Problems with multi-GPU MPI setup #1607

therooler · 2023-10-12T02:16:51Z

Hey,

I'm trying to get NetKet to work with multiple GPUs and I'm running into some issues. All my code runs fine with MPI for multiple CPUs. However, I cannot get multiple GPUs to work.

Versions:

Python 3.9.6
CUDA=11.4
NetKet==3.8
jax==0.4.9
jaxlib==0.4.7+cuda11.cudnn82

I'm on a cluster, with 2 GPUs with 2 tasks.
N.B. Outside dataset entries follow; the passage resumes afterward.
-- ==== Sys2Proof/Machine/Dispatch.lean ====
section
/-!
DEFINITION. The meaning of every instruction and event, one arm for each constructor.
-/

namespace Sys2Proof.Machine
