-- ==== Sys2Proof/Machine/Schedule.lean ====
section
/-!
DEFINITION. What happens next: the events that the state enables, the passing of time, what follows from a
step at once, and the word that a port issues. Which of several enabled events comes first is open, and a
free choice (DESIGN CHOICE, log 7); what the outside does comes from the agenda (DESIGN CHOICE, log 6).
-/

namespace Sys2Proof.Machine

/-! ## What follows at once -/

/-- A copy engine asks for what the beat that its queue has come to needs: replicas of the source's lines and of the walks' to both ends,
and its source bytes from another package (R167, R285, R307, R327). -/
def State.askBeat (s : State) (d core key : Nat) : State :=
  match (s.core d core).copyHead key with
  | none => s
  | some (_, b, _, w) =>
    let p := (s.core d core).progress key
    if p.wait.isSome || decide (b.rows ≤ p.row) || !s.copyTurn d core key || !s.enginesRun w.ctx (p.beat != 0)
        || s.errored w.die w.inst w.core (key % 5) then s
    else
      let (lo, n) := b.span p.row p.beat
      let wants := fun (a : DWord) (n kind : Nat) => s.reachWants d core w.inst w.ctx a n kind
      let from_ := rowAt b.src b.spitch p.row + BitVec.ofNat 64 lo
      let ls := (cutLines from_ 0 n 3).flatMap (fun q => wants q.1 q.2.2 0)
        ++ (if b.mcast then [] else (cutLines (rowAt b.dst b.dpitch p.row + BitVec.ofNat 64 lo) 0 n 3).flatMap fun q =>
              wants q.1 0 (if b.redop = 0 then 1 else 3))
      let t := ls.foldl (fun (s : State) l => s.askLine d (64 * l)) s
      match (cutLines from_ 0 n 3).findSome? fun q => match (t.copyPlace w q.1 0).1 with
        | .inr (.fabric k a) => if t.pathDown d (.fabric k a) then none else some (k, a)
        | _ => none with
      | some (k, a) =>
        if ls.isEmpty && (t.askedCopy d core key p).isNone then
          let (id, u) := t.fresh
          { u with pkg := { u.pkg with fabricOut := u.pkg.fabricOut ++ [⟨id, .copy core key p.row p.beat, d, k, a, u.time⟩] } }
        else t
      | none => t

def State.settleCopies (s : State) : State :=
  (s.dies.flatMap fun e => e.2.cores.flatMap fun c => c.2.queues.map fun q => (e.1, c.1, q.1)).foldl
    (fun (s : State) k => s.askBeat k.1 k.2.1 k.2.2) s

/-- Ask for the lines that the Vestibules' heads and the launch chains read (R260, R307, R316). -/
def State.settleLaunches (s : State) : State :=
  let heads := s.dies.flatMap fun e => match e.2.vestibule.head? with
    | some r => (s.descWants e.1 r).map fun l => (e.1, l)
    | none => []
  let chains := (s.pkg.ctxs.filter fun c => s.chainOpen c.1).flatMap fun c => (s.chainWants c.1).map fun l => (0, l)
  (heads ++ chains).foldl (fun (s : State) a => s.askLine a.1 (64 * a.2)) s

/-- All that follows at once from a step (DESIGN CHOICE, log 17). -/
def State.settle (s : State) : State :=
  let t := s.settleEffs.settleJoins.settleMeets.settleBacks.settleLoads.settleWants.settleCopies.settleLaunches.settleCounters.settleInsts.settleHost.settleTraps.settleLanding
  ((t.dies.map Prod.fst).foldl State.flushEvents t).settleSince

/-! ## Enabled events -/

/-- How many free values an event that is offered may hold. -/
def offered : Nat := 64

/-- The cores to which a record might move. -/
noncomputable def State.moves (s : State) (g : Gang) : List Instr :=
  s.dies.flatMap fun x => x.2.coremap.map fun e => Instr.recordMove g.gid x.1 e.1

/-- The events of a gang: its clause, its flight, its accesses, its record. -/
noncomputable def State.gangEvents (s : State) (g : Gang) : List Instr :=
  (match g.place with
   | .port p => [.clauseIssue g.die g.core p []]
   | _ => [])
  ++ [.flightCommit g.gid .clean, .gbarArrival g.gid, .watchChange g.gid, .preemptGang g.gid]
  ++ (match s.missing g with
      | some (_, p) => [.pageWalk g.gid (p.va.toNat / 4096)]
      | none => [])
  ++ g.reqs.flatMap (fun q =>
      [Instr.resultArrival g.gid q.id (match q.line with
        | .fabric _ _ => s.freeBytes 64
        | _ => []), .resultArrival g.gid q.id [], .remoteScratchAccess (.load g.gid q.id)]
      ++ (match q.line with
          | .scratch c off => [.scratchRefill g.die c g.inst (off / 4096)]
          | _ => []))
  ++ (if s.eligible g then
        (List.range 4).map (fun p => Instr.relaunch g.gid p) ++ s.moves g
      else if (s.core g.die g.core).scan ≠ 0 then s.moves g
      else [])

/-- The events of what is on its way. -/
noncomputable def State.outEvents (s : State) : List Instr :=
  s.drain.flatMap fun o => [.homeStore o.id, .homeAtomic o.id, .remoteScratchAccess (.effect o.id), .counterDecrement o.id]

/-- The events of a die's cores: their engines and drains. -/
noncomputable def State.coreEvents (s : State) (d : Nat) : List Instr :=
  (s.die d).cores.flatMap fun c =>
    (c.2.queues.flatMap fun q => [.copyBeat d c.1 q.1 (s.freeBytes 64), .copyBeat d c.1 q.1 [], .copyNotify d c.1 q.1])
    ++ (c.2.evals.flatMap fun v => (s.stepPages v).map fun p => Instr.scratchRefill d p.1 v.who.inst p.2)
    ++ [.arrayOperandStep d c.1, .emulatedStepDone d c.1 [], .cdrainDone d c.1]

/-- The sample of a tagged instruction: what it was, and the cycles and the memory level that the port measured, which are open
(R298, R299). -/
noncomputable def State.sampleOf (s : State) (g : Tagged) : SampleData :=
  let w := fun (i : Nat) => Config.freeWord (s.free + i)
  { header := g.header, flight := g.flight, fetch := (w 0).setWidth 16, issue := (w 1).setWidth 16, operand := (w 2).setWidth 16,
    execute := (w 3).setWidth 16, writeBack := (w 4).setWidth 16, passes := BitVec.ofNat 8 g.passes, level := (w 5).setWidth 8 &&& 7#8,
    port := BitVec.ofNat 2 g.port, core := BitVec.ofNat 7 g.core, index := BitVec.ofNat 4 g.index, discarded := (s.fate g).getD false,
    slot := BitVec.ofNat 8 g.slot, ctx := BitVec.ofNat 6 g.ctx }

/-- The other events of a die. -/
noncomputable def State.dieEvents (s : State) (d : Nat) : List Instr :=
  [.dispatch d, .admission d, .shootdownComplete d]
  ++ (match (s.die d).tagged with
      | g :: _ => [.sampleWindow d (s.sampleOf g)]
      | [] => [])
  ++ (s.die d).windows.map (fun w => .enqueueOffer w.id)
  ++ (s.die d).pendingFill.map (fun e => .replicaFill d e.1)
  ++ (s.die d).replicas.map (fun e => .replicaDrop d e.1)
  ++ [0, 1, 2, 3].map (fun src => .causalMessage src d)

/-- The events of the package: contexts, and what other packages acknowledge or refuse. -/
noncomputable def State.packageEvents (s : State) : List Instr :=
  (s.pkg.ctxs.flatMap fun c => [.chainRecord c.1, .contextDrainDone c.1])
  ++ s.pkg.fabricOut.map (fun f => .fabricAck f.id (0#8 :: match f.client with
    | .out n => match s.drain.find? fun o => o.id == n with
      | some o => s.freeBytes (8 * (o.acts.filter Act.isAtom).length)
      | none => []
    | .load _ _ | .copy _ _ _ _ => []))
  ++ s.pkg.fabricOut.map fun f => .fabricAck f.id [1#8]

/-- The events that come at a time of their own, before more time passes (R123, R268, R270, R278, R294, R329). -/
noncomputable def State.timedEvents (s : State) : List Instr :=
  (s.dies.flatMap fun e =>
    (e.2.insts.map fun i => .deadmiss e.1 i.1)
    ++ e.2.windows.map (fun w => .enqueueBackoff w.id)
    ++ e.2.cores.flatMap fun c =>
        c.2.gathers.map (fun q => .gatherTimeout q.id)
        ++ (match c.2.drainAt with
            | some t => if c.2.scan = 3 && t + 200000 ≤ s.time then [.cscanDone e.1 c.1 (Config.freeWord s.free)]
                        else if c.2.scan = 1 && t + 100000 ≤ s.time then [.cdrainDone e.1 c.1] else []
            | none => []))
  ++ s.pkg.ctxs.map (fun c => .preemptTimeout c.1)
  ++ s.pkg.fabricOut.map (fun f => .fabricTimeout f.id)

noncomputable def State.otherEvents (s : State) : List Instr :=
  s.gangs.flatMap s.gangEvents ++ s.outEvents ++ (s.dies.flatMap fun e => s.coreEvents e.1 ++ s.dieEvents e.1) ++ s.packageEvents

/-- Whether an event can happen. -/
def State.enabled (s : State) (e : Instr) : Bool :=
  match exec e s with
  | .next _ => true
  | _ => false

/-! ## Time -/

/-- What the clock itself brings at a time: the wait-for graphs at each millisecond, the classifier's windows
at the multiples of 65,536 ticks of a die's time (R265, R297). -/
noncomputable def State.clockEvents (s : State) : List Instr :=
  (if s.time % 1000000 = 0 then s.dies.map fun e => .waitforBuild e.1 else [])
  ++ (s.dies.filter fun e => s.dtc e.1 % 65536 == 0).map fun e => .classifierWindow e.1

/-- A nanosecond passes. What the clock brings stands first on the agenda (DESIGN CHOICE, log 39). -/
noncomputable def State.tick (s : State) : State :=
  let t := { s with time := s.time + 1 }
  { t with agenda := t.clockEvents.map (fun e => ⟨t.time, e⟩) ++ t.agenda }

/-- The machine's own next event, or the passing of time, chosen freely among what is enabled; time waits for
events that are due (DESIGN CHOICE, log 17). -/
noncomputable def State.autoEvent (s : State) : Res :=
  let t := { s with free := s.free + offered }
  let due := s.timedEvents.filter s.enabled
  let all := due ++ s.otherEvents.filter s.enabled
  let (i, u) := t.pick (if due.isEmpty then all.length + 1 else all.length)
  match all[i]? with
  | some e =>
    match exec e u with
    | .next v => .next v
    | _ => .next s.tick
  | none => .next s.tick

/-! ## One step -/

/-- What follows a step, once no port is issuing; `before` is the state that it began in. -/
def State.settled (s before : State) : State := (if s.cur.isNone then s.settle else s).noteDevice before

/-- The first event of the agenda, if it is due. -/
def State.dueNow (s : State) : Option (Instr × State) :=
  match s.agenda with
  | d :: rest => if d.time ≤ s.time then some (d.op, { s with agenda := rest }) else none
  | [] => none

/-- One step: the port that issues does its next word; else the agenda's first event, if it is due; else an
event of the machine's own. Then what follows at once. -/
noncomputable def State.machineStep (s : State) : Res :=
  let r := match s.cur with
    | some _ => s.issueWord exec
    | none => match s.dueNow with
      | some (e, t) => exec e t
      | none => s.autoEvent
  match r with
  | .next t => .next (t.settled s)
  | o => o

/-! ## A word to run -/

/-- The gang that a word is given to: on port 0 of core 0 of die 0, one slice with one task; for a word of the
control core's major opcode, the firmware's gang (DESIGN CHOICE, log 15). -/
def fetchGang (w : Word) : Gang :=
  let g := firmwareGang 0 0 0 0 0#64
  if fieldW w 26 6 = 0x34 then g else { g with core := 0, inst := 0, ctx := 0 }

/-- A clause of one word, about to issue. -/
def fetchClause (w : Word) : Clause :=
  { addr := 0#64, count := 1, cls := fieldW w 29 3, wait := 0, chk := false, sig := 0#16, words := [w], idx := 1, cycles := 0, next := [],
    ended := false }

/-- The state with a port that issues the word. -/
def State.withWord (s : State) (w : Word) : State := { s with cur := some ⟨fetchGang w, fetchClause w⟩ }

end Sys2Proof.Machine
end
My MPI distribution is CUDA enabled:

ompi_info --parsable --all | grep mpi_built_with_cuda_support:value
mca:mpi:base:param:mpi_built_with_cuda_support:value:true

Running mpirun -n 2 python -m netket.tools.check_mpi gives

mpi4py_available             : True
mpi4jax_available            : True
available_cpus (rank 0)      : 1
n_nodes                      : 2
mpi4py | MPI version         : (3, 1)
mpi4py | MPI library_version : Open MPI v4.0.3, package: Open MPI ebuser@build-node.computecanada.ca Distribution, ident: 4.0.3, repo rev: v4.0.3, Mar 03, 2020

I tested MPI4JAX with XLA_PYTHON_CLIENT_PREALLOCATE=false MPI4JAX_DEBUG=1 mpirun -n 2 python test.py and this code

test.py

# importing automatically initializes MPI with 
import os
from mpi4py import MPI

comm = MPI.COMM_WORLD
size = comm.Get_size()
rank = comm.Get_rank()
# set only one visible device
os.environ["CUDA_VISIBLE_DEVICES"] = f"{rank}"

# force to use gpu
os.environ["JAX_PLATFORM_NAME"] = "gpu"

print('Hello from process %d of %d' % (rank, size))
import jax
import jax.numpy as jnp
import mpi4jax


@jax.jit
def foo(arr):
    arr = arr + rank
    arr_sum, _ = mpi4jax.allreduce(arr, op=MPI.SUM, comm=comm)
    return arr_sum


a = jnp.zeros((3, 3))
result = foo(a)

if rank == 0:
    print(result)

This works as intended:

Hello from process 0 of 2
Hello from process 1 of 2
r0 | ur5tvJRI | MPI_Allreduce with 9 items
r1 | g4gEXose | MPI_Allreduce with 9 items
r0 | ur5tvJRI | MPI_Allreduce done with code 0 (1.45e-01s)
r1 | g4gEXose | MPI_Allreduce done with code 0 (1.17e-03s)
[[1. 1. 1.]
 [1. 1. 1.]
 [1. 1. 1.]]

Note: without the XLA_PYTHON_CLIENT_PREALLOCATE flag, I get

r0 | VwUSW798 | MPI_Allreduce with 9 items
cudaStreamSynchronize failed with the following error:
        Error 2 cudaErrorMemoryAllocation: out of memory--------------------------------------------------------------------------
MPI_ABORT was invoked on rank 1 in communicator MPI_COMM_WORLD
with errorcode 0.

NOTE: invoking MPI_ABORT causes Open MPI to kill all MPI processes.
You may or may not see output from other processes, depending on
exactly when Open MPI kills them.
--------------------------------------------------------------------------
[warn] Epoll MOD(1) on fd 23 failed. Old events were 6; read change was 0 (none); write change was 2 (del); close change was 0 (none): Bad file descriptor

Now, as soon as I bring NetKet into the mix, things break. I currently have the MWE

test_imports.py

import os

try:
    from mpi4py import MPI

    rank = MPI.COMM_WORLD.Get_rank()

    # set only one visible device
    os.environ["CUDA_VISIBLE_DEVICES"] = f"{rank}"
    # force to use gpu
    os.environ["JAX_PLATFORM_NAME"] = "gpu"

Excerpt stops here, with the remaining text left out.